There are about seventy hours left to this helliday. That is, until the technical end. Then we have to stay up until the wee hours to put the house back together. And then, while everyone else eats pizza at 2 AM, I am going to sleep, because unlike some people, I have to work the next day.
On the topic of work: I need some advice here. This co-worker about whom I am always complaining? He is really pissing me off. I know it’s not my problem, but when I arrive at 8.00 AM and he doesn’t roll in until after 10.00, and then he just leaves for the day at 1.30 when I’m sticking around until 2.00 … I’m sorry, that just doesn’t seem fair. I don’t want to be the bitch and tattle; I’m not the type of person who does that. But I really feel like my blood pressure is going to go through the roof if something doesn’t change.
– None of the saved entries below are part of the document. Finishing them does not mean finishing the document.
theorem State.recharge_kept {q : List Instr} {o : List Output} {s x1} (h : State.Kept q o s) : KeptO q o (State.recharge s x1) := by
  unfold State.recharge
  repeat' first
    | (with_reducible first
      | assumption
      | intro _
      | (extract_lets +onlyGivenNames σ; first | (have : Nat := σ; clear this) | (have : Bool := σ; clear this) | (have : Option Nat := σ; clear this); clear_value σ)
      | (extract_lets +onlyGivenNames σ; refine (?_ : KeptO q o σ → _) ?_; (on_goal 1 => (intro hσ; clear_value σ)); (on_goal 2 => (dsimp only [σ]; try clear σ)))
      | (extract_lets +onlyGivenNames σ; refine (?_ : KeptP q o σ → _) ?_; (on_goal 1 => (intro hσ; clear_value σ)); (on_goal 2 => (dsimp only [σ]; try clear σ)))
      | (extract_lets +onlyGivenNames σ; refine (?_ : State.Kept q o σ.2 → _) ?_; (on_goal 1 => (intro hσ; clear_value σ)); (on_goal 2 => (dsimp only [σ]; try clear σ)))
      | (extract_lets +onlyGivenNames σ; first | (have : Dram := σ; clear this) | (have : Cirrus := σ; clear this) | (have : Protection := σ; clear this) | (have : Sampler := σ; clear this) | (have : Faults := σ; clear this))
      | (extract_lets +onlyGivenNames σ; try clear_value σ)
      | exact KeptO.none
      | refine KeptO.some ?_
      | exact KeptP.none
      | refine KeptP.some ?_
      | split
      | exact KeptO.none
      | refine KeptO.some ?_
      | refine State.returnSpace_kept ?_
      | refine State.drawPlain_kept ?_
      | refine State.Kept.ofSome ‹_› ?_
      | fail_if_no_progress (refine State.Kept.same rfl rfl rfl rfl rfl rfl rfl rfl rfl ?_))

theorem State.advanceMove_kept {q : List Instr} {o : List Output} {s x1} (h : State.Kept q o s) : State.Kept q o (State.advanceMove s x1) := by
  unfold State.advanceMove
  repeat' first
    | (with_reducible first
      | assumption
      | (extract_lets +onlyGivenNames σ; refine (?_ : State.Kept q o σ → _) ?_; (on_goal 1 => (intro hσ; clear_value σ)); (on_goal 2 => (dsimp only [σ]; try clear σ)))
      | (extract_lets +onlyGivenNames σ; first | (have : Nat := σ; clear this) | (have : Bool := σ; clear this) | (have : Option Nat := σ; clear this); clear_value σ)
      | (extract_lets +onlyGivenNames σ; refine (?_ : KeptO q o σ → _) ?_; (on_goal 1 => (intro hσ; clear_value σ)); (on_goal 2 => (dsimp only [σ]; try clear σ)))
      | (extract_lets +onlyGivenNames σ; refine (?_ : KeptP q o σ → _) ?_; (on_goal 1 => (intro hσ; clear_value σ)); (on_goal 2 => (dsimp only [σ]; try clear σ)))
      | (extract_lets +onlyGivenNames σ; refine (?_ : State.Kept q o σ.2 → _) ?_; (on_goal 1 => (intro hσ; clear_value σ)); (on_goal 2 => (dsimp only [σ]; try clear σ)))
      | (extract_lets +onlyGivenNames σ; first | (have : Dram := σ; clear this) | (have : Cirrus := σ; clear this) | (have : Protection := σ; clear this) | (have : Sampler := σ; clear this) | (have : Faults := σ; clear this))
      | (extract_lets +onlyGivenNames σ; try clear_value σ)
      | exact KeptO.none
      | refine KeptO.some ?_
      | exact KeptP.none
      | refine KeptP.some ?_
      | split
      | refine State.enterFilter_kept ?_
      | refine State.abortMove_kept ?_
      | refine State.countMove_kept ?_
      | refine State.recharge_kept ?_
      | refine State.setMove_kept ?_
      | refine State.Kept.ofSome ‹_› ?_
      | fail_if_no_progress (refine State.Kept.same rfl rfl rfl rfl rfl rfl rfl rfl rfl ?_))
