-- ==== Sys2Proof/Laws/SealCmds.lean ====
section
/-! SUPPORT. What each operation of Machine/SealCmds keeps. -/

set_option linter.all false

namespace Sys2Proof.Machine

theorem State.drainPath_kept {q : List Instr} {o : List Output} {s x1} (h : State.Kept q o s) : State.Kept q o (State.drainPath s x1) := by
  unfold State.drainPath
  repeat' first
    | (with_reducible first
      | assumption
      | intro _
      | (extract_lets +onlyGivenNames σ; refine (?_ : State.Kept q o σ → _) ?_; (on_goal 1 => (intro hσ; clear_value σ)); (on_goal 2 => (dsimp only [σ]; try clear σ)))
      | (extract_lets +onlyGivenNames σ; first | (have : Nat := σ; clear this) | (have : Bool := σ; clear this) | (have : Option Nat := σ; clear this); clear_value σ)
      | (extract_lets +onlyGivenNames σ; refine (?_ : State.Kept q o σ.2 → _) ?_; (on_goal 1 => (intro hσ; clear_value σ)); (on_goal 2 => (dsimp only [σ]; try clear σ)))
      | (extract_lets +onlyGivenNames σ; first | (have : Dram := σ; clear this) | (have : Cirrus := σ; clear this) | (have : Protection := σ; clear this) | (have : Sampler := σ; clear this) | (have : Faults := σ; clear this))
      | (extract_lets +onlyGivenNames σ; try clear_value σ)
      | dsimp only
      | split
      | refine State.writeBack_kept ?_
      | refine State.drain_kept ?_
      | refine State.Kept.foldl (fun _ _ _ => ?_) ?_
      | refine State.Kept.foldlP (fun _ _ _ => ?_) ?_
      | dsimp only
      | fail_if_no_progress (refine State.Kept.same rfl rfl rfl rfl rfl rfl rfl rfl rfl ?_))

theorem State.startRotation_kept {q : List Instr} {o : List Output} {s} (h : State.Kept q o s) : State.Kept q o (State.startRotation s) := by
  unfold State.startRotation
  repeat' first
    | (with_reducible first
      | assumption
      | (extract_lets +onlyGivenNames σ; refine (?_ : State.Kept q o σ → _) ?_; (on_goal 1 => (intro hσ; clear_value σ)); (on_goal 2 => (dsimp only [σ]; try clear σ)))
      | (extract_lets +onlyGivenNames σ; first | (have : Nat := σ; clear this) | (have : Bool := σ; clear this) | (have : Option Nat := σ; clear this); clear_value σ)
      | (extract_lets +onlyGivenNames σ; refine (?_ : State.Kept q o σ.2 → _) ?_; (on_goal 1 => (intro hσ; clear_value σ)); (on_goal 2 => (dsimp only [σ]; try clear σ)))
      | (extract_lets +onlyGivenNames σ; first | (have : Dram := σ; clear this) | (have : Cirrus := σ; clear this) | (have : Protection := σ; clear this) | (have : Sampler := σ; clear this) | (have : Faults := σ; clear this))
      | (extract_lets +onlyGivenNames σ; try clear_value σ)
      | split
      | refine State.draw_kept ?_
      | refine State.wr_kept ?_
      | refine State.put_kept ?_
      | refine State.Kept.snd ‹_› ?_
      | fail_if_no_progress (refine State.Kept.same rfl rfl rfl rfl rfl rfl rfl rfl rfl ?_))
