-- ==== Sys2Proof/Laws/ContrailCmds.lean ====
section
/-! SUPPORT. What each operation of Machine/ContrailCmds keeps. -/

set_option linter.all false

namespace Sys2Proof.Machine

theorem State.startLink_kept {q : List Instr} {o : List Output} {s} (h : State.Kept q o s) : State.Kept q o (State.startLink s) := by
  unfold State.startLink
  repeat' first
    | (with_reducible first
      | assumption
      | refine State.wr_kept ?_
      | fail_if_no_progress (refine State.Kept.same rfl rfl rfl rfl rfl rfl rfl rfl rfl ?_))

theorem State.retrainFails_kept {q : List Instr} {o : List Output} {s} (h : State.Kept q o s) : State.Kept q o (State.retrainFails s) := by
  unfold State.retrainFails
  repeat' first
    | (with_reducible first
      | assumption
      | (extract_lets +onlyGivenNames σ; first | (have : Nat := σ; clear this) | (have : Bool := σ; clear this) | (have : Option Nat := σ; clear this); clear_value σ)
      | (extract_lets +onlyGivenNames σ; refine (?_ : State.Kept q o σ.2 → _) ?_; (on_goal 1 => (intro hσ; clear_value σ)); (on_goal 2 => (dsimp only [σ]; try clear σ)))
      | (extract_lets +onlyGivenNames σ; first | (have : Dram := σ; clear this) | (have : Cirrus := σ; clear this) | (have : Protection := σ; clear this) | (have : Sampler := σ; clear this) | (have : Faults := σ; clear this))
      | (extract_lets +onlyGivenNames σ; try clear_value σ)
      | split
      | refine State.conDropTo_kept ?_
      | refine State.conRetrainNow_kept ?_
      | refine State.wr_kept ?_
      | fail_if_no_progress (refine State.Kept.same rfl rfl rfl rfl rfl rfl rfl rfl rfl ?_))

theorem State.conUpNow_kept {q : List Instr} {o : List Output} {s x1} (h : State.Kept q o s) : State.Kept q o (State.conUpNow s x1) := by
  unfold State.conUpNow
  repeat' first
    | (with_reducible first
      | assumption
      | (extract_lets +onlyGivenNames σ; refine (?_ : State.Kept q o σ → _) ?_; (on_goal 1 => (intro hσ; clear_value σ)); (on_goal 2 => (dsimp only [σ]; try clear σ)))
      | (extract_lets +onlyGivenNames σ; first | (have : Nat := σ; clear this) | (have : Bool := σ; clear this) | (have : Option Nat := σ; clear this); clear_value σ)
      | (extract_lets +onlyGivenNames σ; refine (?_ : State.Kept q o σ.2 → _) ?_; (on_goal 1 => (intro hσ; clear_value σ)); (on_goal 2 => (dsimp only [σ]; try clear σ)))
      | (extract_lets +onlyGivenNames σ; first | (have : Dram := σ; clear this) | (have : Cirrus := σ; clear this) | (have : Protection := σ; clear this) | (have : Sampler := σ; clear this) | (have : Faults := σ; clear this))
      | (extract_lets +onlyGivenNames σ; try clear_value σ)
      | split
      | refine State.wr_kept ?_
      | refine State.flow_kept ?_
      | refine State.resend_kept ?_
      | refine State.relink_kept ?_
      | fail_if_no_progress (refine State.Kept.same rfl rfl rfl rfl rfl rfl rfl rfl rfl ?_))
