theorem State.readEntry_kept {q : List Instr} {o : List Output} {s x1 x2 x3} (h : State.Kept q o s) : State.Kept q o (State.readEntry s x1 x2 x3).2 := by
  unfold State.readEntry
  repeat' first
    | (with_reducible first
      | assumption
      | (extract_lets +onlyGivenNames σ; first | (have : Nat := σ; clear this) | (have : Bool := σ; clear this) | (have : Option Nat := σ; clear this); clear_value σ)
      | (extract_lets +onlyGivenNames σ; refine (?_ : State.Kept q o σ.2 → _) ?_; (on_goal 1 => (intro hσ; clear_value σ)); (on_goal 2 => (dsimp only [σ]; try clear σ)))
      | (extract_lets +onlyGivenNames σ; first | (have : Dram := σ; clear this) | (have : Cirrus := σ; clear this) | (have : Protection := σ; clear this) | (have : Sampler := σ; clear this) | (have : Faults := σ; clear this))
      | (extract_lets +onlyGivenNames σ; try clear_value σ)
      | dsimp only
      | split
      | refine State.inc_kept ?_
      | refine State.deviceRead_kept ?_
      | refine State.takeUnits_kept ?_
      | refine State.Kept.snd ‹_› ?_
      | refine KeptO.getD ?_ ?_
      | refine KeptO.mapP ?_ (fun _ _ _ => ?_)
      | refine KeptO.map ?_ (fun _ _ => ?_)
      | refine KeptP.mapP ?_ (fun _ _ _ => ?_)
      | dsimp only
      | fail_if_no_progress (refine State.Kept.same rfl rfl rfl rfl rfl rfl rfl rfl rfl ?_))

theorem State.walk_kept {q : List Instr} {o : List Output} {s x1 x2 x3 x4 x5 x6 x7} (h : State.Kept q o s) : State.Kept q o (State.walk s x1 x2 x3 x4 x5 x6 x7).2 := by
  induction x5 generalizing s x1 x2 x3 x4 x6 x7 with
  | nil =>
    rw [State.walk]
    repeat' first
      | (with_reducible first
        | assumption
        | (extract_lets +onlyGivenNames σ; first | (have : Nat := σ; clear this) | (have : Bool := σ; clear this) | (have : Option Nat := σ; clear this); clear_value σ)
        | (extract_lets +onlyGivenNames σ; refine (?_ : State.Kept q o σ.2 → _) ?_; (on_goal 1 => (intro hσ; clear_value σ)); (on_goal 2 => (dsimp only [σ]; try clear σ)))
        | (extract_lets +onlyGivenNames σ; first | (have : Dram := σ; clear this) | (have : Cirrus := σ; clear this) | (have : Protection := σ; clear this) | (have : Sampler := σ; clear this) | (have : Faults := σ; clear this))
        | (extract_lets +onlyGivenNames σ; try clear_value σ)
        | split
        | refine State.readEntry_kept ?_
        | refine State.Kept.snd ‹_› ?_
        | fail_if_no_progress (refine State.Kept.same rfl rfl rfl rfl rfl rfl rfl rfl rfl ?_))
  | cons _ _ ih =>
    rw [State.walk]
    repeat' first
      | (with_reducible first
        | assumption
        | (extract_lets +onlyGivenNames σ; first | (have : Nat := σ; clear this) | (have : Bool := σ; clear this) | (have : Option Nat := σ; clear this); clear_value σ)
        | (extract_lets +onlyGivenNames σ; refine (?_ : State.Kept q o σ.2 → _) ?_; (on_goal 1 => (intro hσ; clear_value σ)); (on_goal 2 => (dsimp only [σ]; try clear σ)))
        | (extract_lets +onlyGivenNames σ; first | (have : Dram := σ; clear this) | (have : Cirrus := σ; clear this) | (have : Protection := σ; clear this) | (have : Sampler := σ; clear this) | (have : Faults := σ; clear this))
        | (extract_lets +onlyGivenNames σ; try clear_value σ)
        | split
        | refine ih ?_
        | refine State.readEntry_kept ?_
        | refine State.Kept.snd ‹_› ?_
        | fail_if_no_progress (refine State.Kept.same rfl rfl rfl rfl rfl rfl rfl rfl rfl ?_))

theorem State.walkLog_kept {q : List Instr} {o : List Output} {s x1 x2 x3 x4 x5} (h : State.Kept q o s) : State.Kept q o (State.walkLog s x1 x2 x3 x4 x5) := by
  unfold State.walkLog
  repeat' first
    | (with_reducible first
      | assumption
      | split
      | refine State.put_kept ?_
      | refine State.wr_kept ?_
      | fail_if_no_progress (refine State.Kept.same rfl rfl rfl rfl rfl rfl rfl rfl rfl ?_))

theorem State.useEntry_kept {q : List Instr} {o : List Output} {s x1 x2 x3 x4} (h : State.Kept q o s) : State.Kept q o (State.useEntry s x1 x2 x3 x4) := by
  unfold State.useEntry
  repeat' first
    | (with_reducible first
      | assumption
      | (extract_lets +onlyGivenNames σ; first | (have : Nat := σ; clear this) | (have : Bool := σ; clear this) | (have : Option Nat := σ; clear this); clear_value σ)
      | (extract_lets +onlyGivenNames σ; refine (?_ : State.Kept q o σ.2 → _) ?_; (on_goal 1 => (intro hσ; clear_value σ)); (on_goal 2 => (dsimp only [σ]; try clear σ)))
      | (extract_lets +onlyGivenNames σ; first | (have : Dram := σ; clear this) | (have : Cirrus := σ; clear this) | (have : Protection := σ; clear this) | (have : Sampler := σ; clear this) | (have : Faults := σ; clear this))
      | (extract_lets +onlyGivenNames σ; try clear_value σ)
      | split
      | refine State.toSupervisor_kept ?_
      | refine State.stage2Fault_kept ?_
      | fail_if_no_progress (refine State.Kept.same rfl rfl rfl rfl rfl rfl rfl rfl rfl ?_))

theorem State.useLeaf_kept {q : List Instr} {o : List Output} {s x1 x2 x3 x4 x5} (h : State.Kept q o s) : State.Kept q o (State.useLeaf s x1 x2 x3 x4 x5) := by
  unfold State.useLeaf
  repeat' first
    | (with_reducible first
      | assumption
      | (extract_lets +onlyGivenNames σ; first | (have : Nat := σ; clear this) | (have : Bool := σ; clear this) | (have : Option Nat := σ; clear this); clear_value σ)
      | (extract_lets +onlyGivenNames σ; refine (?_ : State.Kept q o σ.2 → _) ?_; (on_goal 1 => (intro hσ; clear_value σ)); (on_goal 2 => (dsimp only [σ]; try clear σ)))
      | (extract_lets +onlyGivenNames σ; first | (have : Dram := σ; clear this) | (have : Cirrus := σ; clear this) | (have : Protection := σ; clear this) | (have : Sampler := σ; clear this) | (have : Faults := σ; clear this))
      | (extract_lets +onlyGivenNames σ; try clear_value σ)
      | split
      | refine State.toSupervisor_kept ?_
      | refine State.stage2Fault_kept ?_
      | refine State.setCore_kept ?_
      | fail_if_no_progress (refine State.Kept.same rfl rfl rfl rfl rfl rfl rfl rfl rfl ?_))

theorem State.enterCall_kept {q : List Instr} {o : List Output} {s x1} (h : State.Kept q o s) : State.Kept q o (State.enterCall s x1) := by
  unfold State.enterCall
  repeat' first
    | (with_reducible first
      | assumption
      | (extract_lets +onlyGivenNames σ; first | (have : Nat := σ; clear this) | (have : Bool := σ; clear this) | (have : Option Nat := σ; clear this); clear_value σ)
      | (extract_lets +onlyGivenNames σ; refine (?_ : State.Kept q o σ.2 → _) ?_; (on_goal 1 => (intro hσ; clear_value σ)); (on_goal 2 => (dsimp only [σ]; try clear σ)))
      | (extract_lets +onlyGivenNames σ; first | (have : Dram := σ; clear this) | (have : Cirrus := σ; clear this) | (have : Protection := σ; clear this) | (have : Sampler := σ; clear this) | (have : Faults := σ; clear this))
      | (extract_lets +onlyGivenNames σ; try clear_value σ)
      | refine State.event_kept ?_
      | refine State.setCore_kept ?_
      | fail_if_no_progress (refine State.Kept.same rfl rfl rfl rfl rfl rfl rfl rfl rfl ?_))

theorem State.leaveCall_kept {q : List Instr} {o : List Output} {s x1 x2 x3} (h : State.Kept q o s) : State.Kept q o (State.leaveCall s x1 x2 x3) := by
  unfold State.leaveCall
  repeat' first
    | (with_reducible first
      | assumption
      | (extract_lets +onlyGivenNames σ; first | (have : Nat := σ; clear this) | (have : Bool := σ; clear this) | (have : Option Nat := σ; clear this); clear_value σ)
      | (extract_lets +onlyGivenNames σ; refine (?_ : State.Kept q o σ.2 → _) ?_; (on_goal 1 => (intro hσ; clear_value σ)); (on_goal 2 => (dsimp only [σ]; try clear σ)))
      | (extract_lets +onlyGivenNames σ; first | (have : Dram := σ; clear this) | (have : Cirrus := σ; clear this) | (have : Protection := σ; clear this) | (have : Sampler := σ; clear this) | (have : Faults := σ; clear this))
      | (extract_lets +onlyGivenNames σ; try clear_value σ)
      | refine State.setCore_kept ?_
      | fail_if_no_progress (refine State.Kept.same rfl rfl rfl rfl rfl rfl rfl rfl rfl ?_))

theorem State.worldCall_kept {q : List Instr} {o : List Output} {s x1 x2 x3} (hx3 : ∀ a0, State.Kept q o a0 → ((x3 a0).2.2).Kept q o) (h : State.Kept q o s) : State.Kept q o (State.worldCall s x1 x2 x3) := by
  unfold State.worldCall
  repeat' first
    | (with_reducible first
      | assumption
      | (extract_lets +onlyGivenNames σ; refine (?_ : State.Kept q o σ → _) ?_; (on_goal 1 => (intro hσ; clear_value σ)); (on_goal 2 => (dsimp only [σ]; try clear σ)))
      | (extract_lets +onlyGivenNames σ; first | (have : Nat := σ; clear this) | (have : Bool := σ; clear this) | (have : Option Nat := σ; clear this); clear_value σ)
      | (extract_lets +onlyGivenNames σ; refine (?_ : State.Kept q o σ.2 → _) ?_; (on_goal 1 => (intro hσ; clear_value σ)); (on_goal 2 => (dsimp only [σ]; try clear σ)))
      | (extract_lets +onlyGivenNames σ; first | (have : Dram := σ; clear this) | (have : Cirrus := σ; clear this) | (have : Protection := σ; clear this) | (have : Sampler := σ; clear this) | (have : Faults := σ; clear this))
      | (extract_lets +onlyGivenNames σ; try clear_value σ)
      | split
      | refine hx3 _  ?_
      | refine State.doWork_kept ?_
      | refine State.toSupervisor_kept ?_
      | refine State.enterCall_kept ?_
      | refine State.leaveCall_kept ?_
      | refine State.Kept.thd ‹_› ?_
      | fail_if_no_progress (refine State.Kept.same rfl rfl rfl rfl rfl rfl rfl rfl rfl ?_))

theorem State.commitSvn_kept {q : List Instr} {o : List Output} {s type} (h : State.Kept q o s) : State.Kept q o (State.commitSvn s type).2 := by
  unfold State.commitSvn
  extract_lets p f
  have hf : ∀ fuse run most blow, State.Kept q o (f fuse run most blow).2 := by
    intro fuse run most blow
    dsimp only [f]
    split
    · exact h
    · exact State.wr_kept (State.Kept.same rfl rfl rfl rfl rfl rfl rfl rfl rfl h)
  clear_value f
  split
  · exact hf _ _ _ _
  · exact hf _ _ _ _
  · exact hf _ _ _ _
  · exact h

end Sys2Proof.Machine
end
I cannot wait until all this “Pesach food” is out of my face. But, until then…
These “pancakes,” quite frankly, are not very good. (Well, big surprise there, huh?!) That’s why I’m trying to get rid of them all before Pesach is over! Vanilla yogurt and banana helped a bit, I guess.
I am aware of the fact that this next picture is of a pile of produce. I had a vegetable baby after eating it (and yes, I ate it all by myself). That sucks especially because I didn’t want to do that on purpose — fill up on vegetables to avoid higher-calorie food. There just isn’t any other food to eat.
Eggplant and yellow squash, grilled on the Foreman. It was good, but it would have been a lot better had I actually been able to spice it.
Beans and legumes are a no-no on Pesach; hence, no peanut butter. I decided to try and make my own almond butter, so I shelled twenty almonds, at which point I grew tired of doing that and threw them all in the food processor. Maybe twenty almonds was not enough, because I wound up with almond meal, not almond butter. I didn’t want to burn out the motor on the food processor, so I just stopped. After a couple of days, I decided what to do with it:
Croutons! During the year, we have these soup croutons — AKA, “mandelen.” The word mandel means “almond” (which is why mandelbread goes by that name, even though these days it often has no almonds in it). There aren’t actually any almonds in the soup croutons, but my Pesach version obviously deserves its name! I mixed the almond meal with one egg white and popped it in the microwave for a minute to firm up. Then I diced the “omelet” and put the pieces in the broiler to darken / crisp up. Apparently, I should have left them in there for longer, because they were too soft. You live, you learn, I guess.
And, of course, what’s a post without some mention of internal conflict? This time, it was spurred by this:
Times four. Which is actually about a third of the “recommended serving size,” which doesn’t make any sense to me… but then again, I’m not a chocoholic. I don’t dislike chocolate, but it’s not something I feel like I need to have; I can take it or leave it. So I don’t understand why I feel so inexplicably guilty over this.
Dark chocolate is supposedly good for you, right?! … I don’t know, maybe it’s because chocolate in general is associated with decadence or indulgence. Obviously a big “no-no.”
Still stagnating on this stupid project. I am sure I will regret this — it won’t get itself done, after all — but even thinking about it makes me want to scream. Or go to sleep.
Have a lovely Sunday.
“I am fond of pigs. Dogs look up to us. Cats look down on us. Pigs treat us as equals.”
(It is difficult. But I will refrain from adding commentary here.)